How common are Reference-default classes?

Brian Goetz brian.goetz at
Fri Dec 20 16:13:20 UTC 2019

Summary: "Flattening is very cool, but if there were a middle ground 
where I could get some non-flattening benefits by giving up identity, 
I'd be a customer for that, since I don't use identity much anyway."

Which is a good reminder; of course, this depends on what benefits you 
could get in the inline-but-not-flat cases.

(On the other hand, the OpenGamma codebase is what I would call a fairly 
"disciplined" and "actively curated" codebase; you started out with a 
set of API design principles and stuck to them fairly consistently, and 
when you make changes in style, do so uniformly. Which is very good, of 
course, but not necessarily all that common, so I'll just log the 
warning that this might not be ideal the codebase to extrapolate from.)

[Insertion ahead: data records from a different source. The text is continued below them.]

-- ==== Sys2Proof/Word.lean ====
section
/-! DEFINITION. The word types: a byte, a 16-bit value and a byte sequence (00_scope.md R6, R7). -/

namespace Sys2Proof

/-- A byte, an unsigned integer 0 to 255 (R6). -/
abbrev Byte := BitVec 8

/-- A 16-bit value, an unsigned integer 0 to 65535 (R6). -/
abbrev Word := BitVec 16

/-- A byte sequence; index 0 is the byte that is first on the channel (R7). -/
abbrev Bytes := List Byte

end Sys2Proof
end

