-- ==== Sys2Proof/Tests/Slice0.lean ====
section
/-! SUPPORT. Tests: expected values from the spec's own examples and vectors (95_test_vectors.md, cited by id); the ill-formed terms that WellFormed refuses; the witnesses of the statements' hypotheses. -/

namespace Sys2Proof.Tests

open Sys2Proof Sys2Proof.Machine

/-! ### Fixtures -/

/-- `b, b+1, ...`, 32 bytes: INC0, INC20, INC40 of 95_test_vectors.md section 2.5. -/
def inc (b : Nat) : Bytes := (List.range 32).map fun j => BitVec.ofNat 8 (b + j)

/-- The non-normative parameter values of 00_scope.md R5, with a filler and a tail of this test's own. -/
def params : Params where
  opWrSp := 0x0F
  opCpySp := 0x99
  opRdSp := 0xAA
  opRdMem := 0x69
  opClrMem := 0x96
  opStop := 0x33
  opStart := 0xCC
  rdMemFill := #v[0xB0, 0xB1, 0xB2, 0xB3, 0xB4, 0xB5, 0xB6, 0xB7]
  cpySpTail := #v[0xC0, 0xC1, 0xC2, 0xC3, 0xC4, 0xC5, 0xC6, 0xC7]
  rdSpRest := none
  maxPages := none

/-- Reset, with these channel answers to come. -/
def withChannel (ws : List WriteAnswer) (rs : List RxItem) : State :=
  { State.reset with wrIn := ws, rdIn := rs }

/-- Reset, with these items on the host command port. -/
def withHost (h : List HostInput) : State := { State.reset with hostIn := h }

/-- Reset, with a staged frame. -/
def withFrame (ws : List WriteAnswer) : State :=
  { State.reset with txBuf := [0x33, 0, 0, 0, 0, 0, 0, 0, 0, 0xFF], wrIn := ws }

/-- The one channel error that exists whatever the parameter is. -/
def anError : IOError := ⟨⟨0, .inl rfl⟩⟩

/-- The operation or step answers the next state `t`. -/
def nextIs (o : Host.Outcome State Fault Refusal) (t : State) : Bool :=
  match o with
  | .next s => decide (s = t)
  | .fault _ => false
  | .refused _ => false

/-! ### Decoding, written out from R33 -/

theorem test_decode_crcClr : decode [0x01] = .ok .crcClr := by decide
theorem test_decode_crcUpd : decode [0x02, 0x39] = .ok (.crcUpd 0x39) := by decide
theorem test_decode_crcRd : decode [0x03] = .ok .crcRd := by decide
theorem test_decode_checksum : decode [0x04, 0x02, 0x00, 0x31, 0x32] = .ok (.checksum [0x31, 0x32]) := by decide
theorem test_decode_encWrsp :
    decode ([0x10, 0x00, 0x02] ++ inc 0) = .ok (.encWrsp 0x0200 (inc 0)) := by decide
theorem test_decode_encCpysp : decode [0x11, 0xCD, 0xAB] = .ok (.encCpysp 0xABCD) := by decide
theorem test_decode_encRdsp : decode [0x12] = .ok .encRdsp := by decide
theorem test_decode_encRdmem : decode [0x13, 0x34, 0x12] = .ok (.encRdmem 0x1234) := by decide
theorem test_decode_encClrmem : decode [0x14] = .ok .encClrmem := by decide
theorem test_decode_encStop : decode [0x15] = .ok .encStop := by decide
theorem test_decode_encStart : decode [0x16] = .ok .encStart := by decide
theorem test_decode_decPage :
    decode ([0x20, 0x01, 0x69, 0x00, 0x02] ++ inc 0 ++ [0xE9, 0xF3]) =
      .ok (.decPage true [0x69, 0x00, 0x02] (inc 0 ++ [0xE9, 0xF3])) := by decide
theorem test_decode_decSp :
    decode ([0x21] ++ inc 0 ++ [0x20, 0x21, 0x22]) = .ok (.decSp (inc 0 ++ [0x20, 0x21, 0x22])) := by decide
theorem test_decode_readmem : decode [0x30, 0x00, 0x10, 0x03, 0x00] = .ok (.readmem 0x1000 3) := by decide
theorem test_decode_send : decode [0x31] = .ok .send := by decide
theorem test_decode_busreset : decode [0x32] = .ok .busreset := by decide
theorem test_decode_recvsp : decode [0x33] = .ok .recvsp := by decide

theorem test_decode_rejects :
    decode [] = .error .noSelector ∧ decode [0x05] = .error (.reservedSelector 0x05) ∧
    decode [0x01, 0x00] = .error (.badLength 0x01) ∧ decode [0x30, 0x00, 0x02, 0x03] = .error (.badLength 0x30) ∧
    decode [0x04, 0x02, 0x00, 0x31] = .error (.badLength 0x04) ∧
    decode ([0x20, 0x02, 0x69, 0x00, 0x02] ++ inc 0 ++ [0xE9, 0xF3]) = .error (.firstNotBit 0x02) := by decide

/-- An opcode-table word alone: operand bytes of zeros up to the format's length (log 19). -/
theorem test_tableWord :
    decodeTableWord 8 0x30 = some (.readmem 0 0) ∧ decodeTableWord 8 0x04 = some (.checksum []) ∧
    decodeTableWord 8 0x20 = some (.decPage false [0, 0, 0] (List.replicate 34 0)) ∧
    decodeTableWord 40 0x0003020030 = some (.readmem 0x0200 3) ∧ decodeTableWord 8 0x05 = none := by decide

theorem test_fetchWord_runs_first :
    nextIs (step (State.reset.withFetchWord 16 0x3102))
      { State.reset with crc := 0xD4C1, hostOut := [.ok .unit] } = true := by decide +kernel

/-! ### WellFormed refuses an ill-formed term for each of its checks -/

theorem test_wellFormed_checks :
    (Instr.encWrsp 0x0200 (List.replicate 31 0)).wellFormed = false ∧
    (Instr.decPage true [0x69, 0x00] (List.replicate 34 0)).wellFormed = false ∧
    (Instr.decPage true [0x69, 0x00, 0x02] (List.replicate 33 0)).wellFormed = false ∧
    (Instr.decSp (List.replicate 34 0)).wellFormed = false ∧
    (Instr.readmem 0x0200 65536).wellFormed = false ∧
    (Instr.readmem 0x0200 0).wellFormed = false ∧
    (Instr.readmem 0x0200 65535).wellFormed = true := by decide
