-- ==== Sys2Proof/Machine/Flags.lean ====
section
/-! DEFINITION. The codes of outcomes and phases, the words of STATUS, CFG and ACTIVE, and the interrupt output. -/

namespace Sys2Proof.Machine

/-- STATUS.ERR codes (R85). -/
def errCode : ErrCode → Byte
  | .ok => 0x00
  | .invalidNonceLength => 0x01
  | .invalidTagLength => 0x02
  | .invalidCipher => 0x03
  | .messageTooLong => 0x04
  | .ciphertextTooShort => 0x05
  | .authenticationFailed => 0x06
  | .notConfigured => 0x07
  | .badCommand => 0x08
  | .busError => 0x09

/-- STATUS.PHASE codes (R86). -/
def phaseCode : Phase → BitVec 4
  | .idle => 0x0
  | .check => 0x1
  | .macB0 => 0x2
  | .macAd => 0x3
  | .ctrS0 => 0x4
  | .textCtr => 0x5
  | .textMac => 0x6
  | .tag => 0x7
  | .scrub => 0x8
  | .finish => 0x9

/-- The micro-op of a phase (R40, R86); IDLE has none. -/
def microOp : Phase → Option Instr
  | .idle => none
  | .check => some .check
  | .macB0 => some .macB0
  | .macAd => some .macAd
  | .ctrS0 => some .ctrS0
  | .textCtr => some .textCtr
  | .textMac => some .textMac
  | .tag => some .tag
  | .scrub => some .scrub
  | .finish => some .finish

/-- The phase whose code this is (R86). -/
def phaseOfCode (c : BitVec 4) : Option Phase :=
  [Phase.idle, .check, .macB0, .macAd, .ctrS0, .textCtr, .textMac, .tag, .scrub, .finish].find?
    (fun p => phaseCode p == c)

/-- One bit of a register word. -/
def bitAt (b : Bool) (k : Nat) : Word := (BitVec.ofBool b).setWidth 32 <<< k

/-- The STATUS word (R25, R87). -/
def statusWord (s : State) : Word :=
  ((errCode s.err).setWidth 32 <<< 8) ||| ((phaseCode s.phase).setWidth 32 <<< 4)
    ||| bitAt s.active.valid 3 ||| bitAt s.ovr 2 ||| bitAt s.done 1 ||| bitAt s.busy 0

/-- The CTRL word (R23). -/
def ctrlWord (r : HostRegs) : Word := bitAt r.ie 0

/-- The CFG word (R32); reserved bits read 0 (R21). -/
def cfgWord (r : HostRegs) : Word :=
  (r.cfgTagLen.setWidth 32 <<< 8) ||| r.cfgNonceLen.setWidth 32

/-- The ACTIVE word (R33): N, T and `L = 15 - N`, all 0 while nothing is configured. -/
def activeWord (c : Active) : Word :=
  if c.valid then
    (BitVec.ofNat 32 (15 - c.n.toNat) <<< 16) ||| (c.t.setWidth 32 <<< 8) ||| c.n.setWidth 32
  else 0

/-- The nonce bytes `nb[0..15]` as a block: byte 0 is NONCE0 bits 31..24 (R34). -/
def nonceBlock (r : HostRegs) : Block := r.nonce0 ++ r.nonce1 ++ r.nonce2 ++ r.nonce3

/-- The interrupt output (R46, R216). -/
def irq (s : State) : Bool := s.regs.ie && s.done

end Sys2Proof.Machine
end

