theorem checkText_flight {t : State} {isOpen : Bool} {nlen : BitVec 4} (hok : s.dp.pendErr = .ok)
    (hc : commandOf s = if isOpen then .openCmd nlen else .seal nlen) (h : checkText isOpen nlen s = .next t) :
    FlightInv cfg t := by
  unfold checkText at h
  split at h
  next e he =>
    cases h
    obtain ⟨hne, hcheck⟩ := isCheckOutcome_of_validateText_error he
    exact failCheck_flight hne hcheck
  next mc hmc =>
    split at h
    next => cases h
    next hno =>
      cases h
      exact ⟨beginText_accepted hc hmc (Bool.eq_false_iff.mpr hno), rfl, hok⟩

theorem checkOn_flight {t : State} (hok : s.dp.pendErr = .ok) (h : checkOn cfg s = .next t) : FlightInv cfg t := by
  unfold checkOn at h
  split at h
  next hc =>
    cases h
    exact flightInv_finish_of_check rfl configOutcome_isCheckOutcome fun _ => hc
  next nlen hc => exact checkText_flight (isOpen := false) hok hc h
  next nlen hc => exact checkText_flight (isOpen := true) hok hc h
  next =>
    cases h
    exact failCheck_flight (by simp) ⟨by simp, by simp⟩

/-! ### The MAC micro-ops -/

theorem adBlockCount_pos {a : Nat} (h : 0 < a) : 0 < adBlockCount a := by
  rw [adBlockCount_of_pos h, ceil16]
  omega

theorem macB0On_flight (hacc : TextAccepted s) (hw : s.dp.written = 0) (hok : s.dp.pendErr = .ok) :
    FlightInv cfg (macB0On cfg s) := by
  by_cases had : 0 < adLen s
  · rw [macB0On_of_ad cfg had]
    exact ⟨hacc, hw, hok, rfl, adBlockCount_pos had⟩
  · rw [macB0On_of_no_ad cfg had]
    exact ⟨hacc, hw, hok⟩

theorem macAdOn_flight (hacc : TextAccepted s) (hw : s.dp.written = 0) (hok : s.dp.pendErr = .ok)
    (hnAD : s.dp.nAD = adBlockCount (adLen s)) (hj : s.dp.j < s.dp.nAD) : FlightInv cfg (macAdOn cfg s) := by
  cases hread : readSources cfg s (adBlockSources s) with
  | none =>
    rw [macAdOn_of_refused hread]
    exact raiseBusError_flight hacc (hw ▸ Nat.zero_le _)
  | some r =>
    rw [macAdOn_of_read hread]
    by_cases hlast : s.dp.j + 1 = s.dp.nAD
    · simp only [if_pos hlast]
      exact ⟨hacc, hw, hok⟩
    · simp only [if_neg hlast]
      exact ⟨hacc, hw, hok, hnAD, Nat.lt_of_le_of_ne hj hlast⟩

theorem textMacOn_flight (hacc : TextAccepted s) (hok : s.dp.pendErr = .ok) (hi : s.dp.i ≤ s.dp.nTxt)
    (hctr : CounterAt cfg s (s.dp.i + 1)) (hw : s.dp.written = min (16 * s.dp.i) (payloadLen s)) :
    FlightInv cfg (textMacOn cfg s) := by
  have hblocks := nTxt_covers_payload hacc
  by_cases hlast : s.dp.i = s.dp.nTxt
  · have hall : s.dp.written = payloadLen s := by omega
    rw [textMacOn_of_last cfg hlast]
    exact ⟨hacc, hok, hlast ▸ hctr, hall⟩
  · have hfull : s.dp.written = 16 * (s.dp.i + 1 - 1) := by omega
    rw [textMacOn_of_more cfg hlast]
    exact ⟨hacc, hok, Nat.le_add_left .., Nat.lt_of_le_of_ne hi hlast, hctr, hfull⟩

/-! ### The CTR micro-ops -/

theorem ctrS0On_flight (hn : nonceLen s ≤ 13) (hacc : TextAccepted s) (hw : s.dp.written = 0)
    (hok : s.dp.pendErr = .ok) : FlightInv cfg (ctrS0On cfg s) := by
  have hfirst : inc (lenField s) (ctrBlock (nonceOf s) 0) = ctrBlock (nonceOf s) 1 :=
    inc_ctrBlock_nonceOf (counter_in_range hn hacc (Nat.zero_le _))
  by_cases htext : 0 < s.dp.nTxt
  · rw [ctrS0On_of_text cfg htext]
    exact ⟨hacc, hok, le_rfl, htext, ⟨hfirst, rfl⟩, hw⟩
  · have hblocks := nTxt_covers_payload hacc
    have hall : s.dp.written = payloadLen s := by omega
    have hnext : inc (lenField s) (ctrBlock (nonceOf s) 0) = ctrBlock (nonceOf s) (s.dp.nTxt + 1) := by
      rw [hfirst, Nat.eq_zero_of_not_pos htext]
    rw [ctrS0On_of_no_text cfg htext]
    exact ⟨hacc, hok, ⟨hnext, rfl⟩, hall⟩
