-- ==== Sys2Proof/Word.lean ====
section
/-! DEFINITION. The smallest values of the block: bytes, the numbers a sample, a duration or a noise strength is
made of, and samples (spec/20_memory.md R41, R42, spec/30_encoding.md R67). -/

namespace Sys2Proof

/-- A byte is 8 bits (R11, R41). -/
abbrev Byte := BitVec 8

/-- A real number written down: from the rationals, pi and reals known by a name only, by what the channel does with
them (R161). Every real a rule speaks of is the value of such a term, and a term is plain data, which a real is not.
DESIGN CHOICE: notes/assumptions/1.md. -/
inductive RealTerm where
  | rat (q : Rat)
  | pi
  | named (k : Nat)
  | add (x y : RealTerm)
  | sub (x y : RealTerm)
  | mul (x y : RealTerm)
  | cos (x : RealTerm)
  | sin (x : RealTerm)
  deriving DecidableEq, Repr, Inhabited

/-- A number in the format NUM (R67, D8). The rules are stated over the reals, so a finite number is exact: a rational,
or any other real as a term. The special values are those the rules speak of: negative zero and the infinities (R164,
R171), and a NaN. DESIGN CHOICE: notes/assumptions/1.md. -/
inductive Number where
  | fin (q : Rat)
  | real (t : RealTerm)
  | negZero
  | inf (negative : Bool)
  | nan
  deriving DecidableEq, Repr, Inhabited

/-- One complex number per transmitted bit, held as the pair `(re, im)` (R42, R67). -/
structure Sample where
  re : Number
  im : Number
  deriving DecidableEq, Repr, Inhabited

end Sys2Proof
end

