-- ==== Sys2Proof/Laws/Codec.lean ====
section
/-! SUPPORT. What the readers of operand bytes and the layouts of words and bits give back of what was written. -/

namespace Sys2Proof

/-- A concatenation as a number: the more significant part shifted over the other (R11). -/
theorem toNat_append_add {m n : Nat} (x : BitVec m) (y : BitVec n) :
    (x ++ y).toNat = x.toNat * 2 ^ n + y.toNat := by
  rw [BitVec.toNat_append, ← Nat.shiftLeft_add_eq_or_of_lt y.isLt, Nat.shiftLeft_eq]

/-- A field as a number: `v[lo+n-1:lo]` (R11). -/
theorem toNat_field {w : Nat} (x : BitVec w) (lo n : Nat) :
    (x.extractLsb' lo n).toNat = x.toNat / 2 ^ lo % 2 ^ n := by
  rw [BitVec.extractLsb'_toNat, Nat.shiftRight_eq_div_pow]

@[simp] theorem andThen_ok {α β : Type} (a : α) (rest : List Byte) (f : α → List Byte → Parsed β) :
    andThen (.ok (a, rest)) f = f a rest := rfl

@[simp] theorem andThen_error {α β : Type} (e : DecodeError) (f : α → List Byte → Parsed β) :
    andThen (.error e) f = .error e := rfl

@[simp] theorem opOfCode_code (op : Op) : opOfCode op.code = some op := by cases op <;> rfl

theorem code_lt (op : Op) : op.code.toNat < 10 := by cases op <;> decide

@[simp] theorem kindOfCode_kindCode (k : SensorKind) : kindOfCode (kindCode k) = k := by cases k <;> rfl

theorem getNat_putNatFuel (fuel n : Nat) (rest : List Byte) (h : n < 128 ^ (fuel + 1)) :
    getNat (putNatFuel fuel n ++ rest) = .ok (n, rest) := by
  induction fuel generalizing n with
  | zero =>
    have hn : n < 128 := by simpa using h
    simp [putNatFuel, getNat, Nat.mod_eq_of_lt hn, Nat.mod_eq_of_lt (show n < 256 by omega), hn]
  | succ fuel ih =>
    unfold putNatFuel
    split
    · rename_i hn
      simp [getNat, Nat.mod_eq_of_lt (show n < 256 by omega), hn]
    · have hb : (128 + n % 128) % 256 = 128 + n % 128 := by omega
      have hd : n / 128 < 128 ^ (fuel + 1) := by
        rw [Nat.div_lt_iff_lt_mul (by decide)]; rw [pow_succ] at h; exact h
      simp only [List.cons_append, getNat, BitVec.toNat_ofNat, Nat.reducePow, hb, ih _ hd, andThen_ok]
      rw [if_neg (by omega)]
      congr 2; omega

@[simp] theorem getNat_putNat (n : Nat) (rest : List Byte) : getNat (putNat n ++ rest) = .ok (n, rest) := by
  refine getNat_putNatFuel _ _ _ (Nat.lt_of_lt_of_le Nat.lt_log2_self ?_)
  exact Nat.pow_le_pow_left (by decide) _

@[simp] theorem intOfNat_natOfInt (z : Int) : intOfNat (natOfInt z) = z := by
  cases z with
  | ofNat n => simp [natOfInt, intOfNat]
  | negSucc n =>
    have h1 : (2 * n + 1) % 2 = 1 := by omega
    have h2 : (2 * n + 1) / 2 = n := by omega
    simp only [natOfInt, intOfNat, h1, h2, Int.negSucc_eq]
    norm_num

@[simp] theorem getInt_putInt (z : Int) (rest : List Byte) : getInt (putInt z ++ rest) = .ok (z, rest) := by
  simp [getInt, putInt]

@[simp] theorem getRat_putRat (q : Rat) (rest : List Byte) : getRat (putRat q ++ rest) = .ok (q, rest) := by
  have hd : q.den - 1 + 1 = q.den := Nat.sub_add_cancel q.den_pos
  simp [putRat, getRat, List.append_assoc, hd, Rat.mkRat_self]

/-- A term is read back with as much fuel as it has bytes. -/
theorem getTerm_putTerm (t : RealTerm) (fuel : Nat) (rest : List Byte) (h : (putTerm t).length ≤ fuel) :
    getTerm fuel (putTerm t ++ rest) = .ok (t, rest) := by
  induction t generalizing fuel rest with
  | rat q => cases fuel with
    | zero => simp [putTerm] at h
    | succ fuel => simp [putTerm, getTerm, getByte]
  | pi => cases fuel with
    | zero => simp [putTerm] at h
    | succ fuel => simp [putTerm, getTerm, getByte]
  | named k => cases fuel with
    | zero => simp [putTerm] at h
    | succ fuel => simp [putTerm, getTerm, getByte]
  | add x y ihx ihy | sub x y ihx ihy | mul x y ihx ihy => cases fuel with
    | zero => simp [putTerm] at h
    | succ fuel =>
      simp only [putTerm, List.length_cons, List.length_append] at h
      simp [putTerm, getTerm, getByte, List.append_assoc, ihx fuel _ (by omega), ihy fuel _ (by omega)]
  | cos x ih | sin x ih => cases fuel with
    | zero => simp [putTerm] at h
    | succ fuel =>
      simp only [putTerm, List.length_cons] at h
      simp [putTerm, getTerm, getByte, ih fuel _ (by omega)]

@[simp] theorem getNumber_putNumber (x : Number) (rest : List Byte) :
    getNumber (putNumber x ++ rest) = .ok (x, rest) := by
  cases x with
  | fin q => simp [putNumber, getNumber, getByte]
  | real t =>
    have h := getTerm_putTerm t (putTerm t ++ rest).length rest (by simp)
    rw [List.length_append] at h
    simp [putNumber, getNumber, getByte, h]
  | inf negative => cases negative <;> rfl
  | nan => rfl
  | negZero => rfl

@[simp] theorem getSample_putSample (x : Sample) (rest : List Byte) :
    getSample (putSample x ++ rest) = .ok (x, rest) := by
  simp [getSample, putSample, List.append_assoc]

/-- A reader that gives back what a writer wrote does so for sequences. -/
theorem getSeq_putSeq {α : Type} (get : List Byte → Parsed α) (put : α → List Byte)
    (h : ∀ a rest, get (put a ++ rest) = .ok (a, rest)) (xs : List α) (rest : List Byte) :
    getSeq get (putSeq put xs ++ rest) = .ok (xs, rest) := by
  have hm : getMany get xs.length (xs.flatMap put ++ rest) = .ok (xs, rest) := by
    induction xs with
    | nil => rfl
    | cons x xs ih => simp [getMany, List.append_assoc, h, ih]
  simp [getSeq, putSeq, List.append_assoc, hm]

theorem getByte_cons (b : Byte) (rest : List Byte) : getByte ([b] ++ rest) = .ok (b, rest) := rfl

@[simp] theorem recordOfBits_recordBits (r : SourceRecord) : recordOfBits (recordBits r) r.port = r := by
  have hd := r.dest.isLt
  have hs := r.src.isLt
  have hk : (recordBits r).extractLsb' 20 2 = kindCode r.kind := by
    apply BitVec.eq_of_toNat_eq
    have := (kindCode r.kind).isLt
    simp only [recordBits, toNat_field, toNat_append_add]; omega
  have hdest : (recordBits r).extractLsb' 10 10 = r.dest := by
    apply BitVec.eq_of_toNat_eq; simp only [recordBits, toNat_field, toNat_append_add]; omega
  have hsrc : (recordBits r).extractLsb' 0 10 = r.src := by
    apply BitVec.eq_of_toNat_eq; simp only [recordBits, toNat_field, toNat_append_add]; omega
  simp [recordOfBits, hk, hdest, hsrc]

@[simp] theorem getRecord_putRecord (r : SourceRecord) (rest : List Byte) :
    getRecord (putRecord r ++ rest) = .ok (r, rest) := by
  have h : (recordBits r).toNat < 2 ^ 22 := (recordBits r).isLt
  have hb : BitVec.ofNat 22 (recordBits r).toNat = recordBits r := by simp
  simp only [getRecord, putRecord, List.append_assoc, getNat_putNat, andThen_ok, if_pos h, hb,
    recordOfBits_recordBits]

end Sys2Proof

namespace Sys2Proof.Machine

/-- The bits of a byte packed again are the byte, whatever follows. -/
@[simp] theorem packBits_byteBits (b : Byte) (rest : List Bool) :
    packBits (byteBits b ++ rest) = b :: packBits rest := by
  simp only [byteBits, List.cons_append, List.nil_append, packBits, List.cons.injEq, and_true]
  revert b; decide

/-- The bit of a packed byte (R172). -/
theorem byteOfBits_getLsbD (b7 b6 b5 b4 b3 b2 b1 b0 : Bool) (k : Nat) (hk : k < 8) :
    [b7, b6, b5, b4, b3, b2, b1, b0][k]? = some ((byteOfBits b7 b6 b5 b4 b3 b2 b1 b0).getLsbD (7 - k)) := by
  interval_cases k <;> clear hk <;> revert b7 b6 b5 b4 b3 b2 b1 b0 <;> decide

@[simp] theorem byteBits_length (b : Byte) : (byteBits b).length = 8 := rfl

theorem modulate_cons (b : Byte) (bytes : List Byte) :
    modulate (b :: bytes) = (byteBits b).map bitSample ++ modulate bytes := rfl

@[simp] theorem modulate_length (bytes : List Byte) : (modulate bytes).length = 8 * bytes.length := by
  induction bytes with
  | nil => rfl
  | cons b bytes ih => simp only [modulate_cons, List.length_append, List.length_map, byteBits_length, ih,
      List.length_cons]; omega

/-- Sample `8j + k` carries bit `7 - k` of byte `j` (R45). -/
theorem modulate_getElem (bytes : List Byte) (j k : Nat) (hj : j < bytes.length) (hk : k < 8) :
    (modulate bytes)[8 * j + k]? = some (bitSample (bytes[j].getLsbD (7 - k))) := by
  induction bytes generalizing j with
  | nil => simp at hj
  | cons b bytes ih =>
    rw [modulate_cons]
    cases j with
    | zero =>
      rw [List.getElem?_append_left (by simpa using hk)]
      interval_cases k <;> simp [byteBits]
    | succ j =>
      rw [List.getElem?_append_right (by simp; omega)]
      have : 8 * (j + 1) + k - ((byteBits b).map bitSample).length = 8 * j + k := by simp; omega
      rw [this, ih j (by simpa using hj)]; simp

/-- Packing makes a byte of every eight bits and drops the rest. -/
theorem packBits_length (bits : List Bool) : (packBits bits).length = bits.length / 8 := by
  induction bits using packBits.induct with
  | case1 b7 b6 b5 b4 b3 b2 b1 b0 rest ih => simp only [packBits, List.length_cons, ih]; omega
  | case2 bits h =>
    match bits, h with
    | [], _ | [_], _ | [_, _], _ | [_, _, _], _ | [_, _, _, _], _ | [_, _, _, _, _], _ | [_, _, _, _, _, _], _
    | [_, _, _, _, _, _, _], _ => simp [packBits]
    | b7 :: b6 :: b5 :: b4 :: b3 :: b2 :: b1 :: b0 :: rest, h => exact absurd rfl (h b7 b6 b5 b4 b3 b2 b1 b0 rest)

/-- The demodulator decides the complement of the bit the modulator sent (R173). -/
@[simp] theorem sampleBit_bitSample (b : Bool) : sampleBit (bitSample b) = !b := by cases b <;> rfl

/-- The complement of a byte, bit by bit. -/
theorem byteBits_not (b : Byte) : (byteBits b).map (fun x => !x) = byteBits (~~~b) := by revert b; decide

end Sys2Proof.Machine
end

> In OpenGamma code, including the OSS Strata [2], we have almost no
> need for object identity at all. The few uses of synchronized are on
> methods or on a `new Object()` instance, and are therefore easy to
> migrate. The 4 uses of IdentityHashMap look easily solvable in other
> ways. And we avoid subclassing, using interfaces for hierarchies
> instead. As such, it seems to me that pretty much every instantiable
> class could be a Reference-default inline class (certainly all the
> beans could be, I suspect the classes representing functionality would
> gain little). The potential gains seem large as the change would
> affect the whole system, even if only 10% of cases actually ended up
> being flattened by the JVM.
> I suspect there are plenty of other systems in the wild that would be
> in the same situation wrt identity. Which suggests to me that
> reference-default inline classes have the potential to be very common,
> much more common than inline-default ones (unless I'm missing
> something obvious...). ie. there are more use cases for identityless
> classes than true value types.
> Given the data above, I think option 4 being discussed is worthy of
> serious consideration. If the underlying inline type is not visible or
> needed in most cases (ie. the ones described above), then the syntax
> `Foo.inline` isn't such a problem (or perhaps the underlying pure
> inline type is a JVM-level thing not visible to the language). For
> those use cases like Point or LocalDate where the inline type is
> actually needed and meaningful it could then be opt-in, where I still
> like the syntax of `point` vs `Point`, or `localDate` vs `LocalDate`.
> And those use cases may be infrequent enough that option 1 is
> sufficient. (Overall, I suspect that I am arguing here for two
> distinct features from Valhalla - "light" (identityless) classes and
> "inline" classes. More work no doubt, but feels like it could be a
> better outcome and more consistent with the large body of existing
> Java code.)
> thanks
> Stephen
> [1]
> [2]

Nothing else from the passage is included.